We know the brain doesn’t stop developing until the mid-20s. You can’t drink or smoke until you’re 21. The state’s most progressive leaders believe minors who commit violent crimes should not face the same consequences as adults because of this biological fact. Yet, the Golden State tells our kids that they can access birth control, get an abortion, or seek hormone therapies without any parental consent. What kind of logic is this?  

I am a firm believer in local control, and I believe decisions made as a family are the best example of exercising that most local of local control. The decisions may be tough, but you make them with your child’s safety and best interests at heart. 

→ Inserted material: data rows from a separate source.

-- ==== Sys2Proof/Laws/Frames.lean ====
section
/-! SUPPORT. The fields that the operations of the blocks leave, whatever their arguments: one lemma for each
operation of Machine/Planner, FrameStore, Calibration, Output, Backlight, Transport, Sensor and Faults. -/

namespace Sys2Proof.Machine

set_option linter.all false

/-! ## Planner (BPL) -/

@[simp] theorem State.reportAttempt_frame (s : State) (r : Planner) (k : Nat) :
    (s.reportAttempt r k).liu = s.liu ∧ (s.reportAttempt r k).bpl = s.bpl ∧
    (s.reportAttempt r k).fst = s.fst ∧ (s.reportAttempt r k).sfe = s.sfe ∧
    (s.reportAttempt r k).blu = s.blu ∧ (s.reportAttempt r k).trs = s.trs ∧
    (s.reportAttempt r k).bme = s.bme ∧ (s.reportAttempt r k).cru = s.cru ∧
    (s.reportAttempt r k).sou = s.sou ∧ (s.reportAttempt r k).inFlight = s.inFlight ∧
    (s.reportAttempt r k).freeCount = s.freeCount ∧ (s.reportAttempt r k).pending = s.pending :=
    by unfold State.reportAttempt; (repeat' split) <;> simp

@[simp] theorem State.requestAttempt_frame (s : State) (r : Planner) (c : PlanCopies) (k : Nat) (e : PlanEntry) (last : Option AttemptResult) :
    (s.requestAttempt r c k e last).liu = s.liu ∧ (s.requestAttempt r c k e last).fst = s.fst ∧
    (s.requestAttempt r c k e last).sfe = s.sfe ∧ (s.requestAttempt r c k e last).blu = s.blu ∧
    (s.requestAttempt r c k e last).trs = s.trs ∧ (s.requestAttempt r c k e last).bme = s.bme ∧
    (s.requestAttempt r c k e last).cru = s.cru ∧ (s.requestAttempt r c k e last).sou = s.sou ∧
    (s.requestAttempt r c k e last).freeCount = s.freeCount ∧
    (s.requestAttempt r c k e last).pending = s.pending :=
    by simp [State.requestAttempt]

@[simp] theorem State.startMetering_frame (s : State) (r : Planner) (dSpan : Nat) :
    (s.startMetering r dSpan).liu = s.liu ∧ (s.startMetering r dSpan).fst = s.fst ∧
    (s.startMetering r dSpan).sfe = s.sfe ∧ (s.startMetering r dSpan).blu = s.blu ∧
    (s.startMetering r dSpan).trs = s.trs ∧ (s.startMetering r dSpan).bme = s.bme ∧
    (s.startMetering r dSpan).cru = s.cru ∧ (s.startMetering r dSpan).sou = s.sou ∧
    (s.startMetering r dSpan).freeCount = s.freeCount ∧ (s.startMetering r dSpan).pending = s.pending :=
    by simp [State.startMetering]

@[simp] theorem State.planRefused_frame (s : State) (r : Planner) :
    (s.planRefused r).liu = s.liu ∧ (s.planRefused r).bpl = s.bpl ∧ (s.planRefused r).fst = s.fst ∧
    (s.planRefused r).sfe = s.sfe ∧ (s.planRefused r).blu = s.blu ∧ (s.planRefused r).trs = s.trs ∧
    (s.planRefused r).bme = s.bme ∧ (s.planRefused r).cru = s.cru ∧ (s.planRefused r).sou = s.sou ∧
    (s.planRefused r).inFlight = s.inFlight ∧ (s.planRefused r).freeCount = s.freeCount ∧
    (s.planRefused r).pending = s.pending :=
    by unfold State.planRefused; (repeat' split) <;> simp

@[simp] theorem State.planRequested_frame (s : State) (r : Planner) :
    (s.planRequested r).liu = s.liu ∧ (s.planRequested r).fst = s.fst ∧ (s.planRequested r).sfe = s.sfe ∧
    (s.planRequested r).blu = s.blu ∧ (s.planRequested r).trs = s.trs ∧ (s.planRequested r).bme = s.bme ∧
    (s.planRequested r).cru = s.cru ∧ (s.planRequested r).sou = s.sou ∧
    (s.planRequested r).freeCount = s.freeCount ∧ (s.planRequested r).pending = s.pending :=
    by unfold State.planRequested; (repeat' split) <;> simp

The kinds of decisions progressive legislators in this state seek to usurp from parents are huge, life-altering ones that should not be made solely by minors or the state. 

Unfortunately, I believe this is just the beginning. California is teaching our youth that it’s normal for government to have a role in a family’s day-to-day life and that a parent’s legitimate questions or concerns equate to bigotry. 

The government’s intrusion into the sanctity of family is antithetical to everything we value as Americans. 

But, California isn’t exactly America these days, is it? 

Sen. Scott Wilk represents the 21st Senate District, which includes the Antelope, Santa Clarita and Victor valleys. “Right Here, Right Now” appears Saturdays and rotates among local Republicans.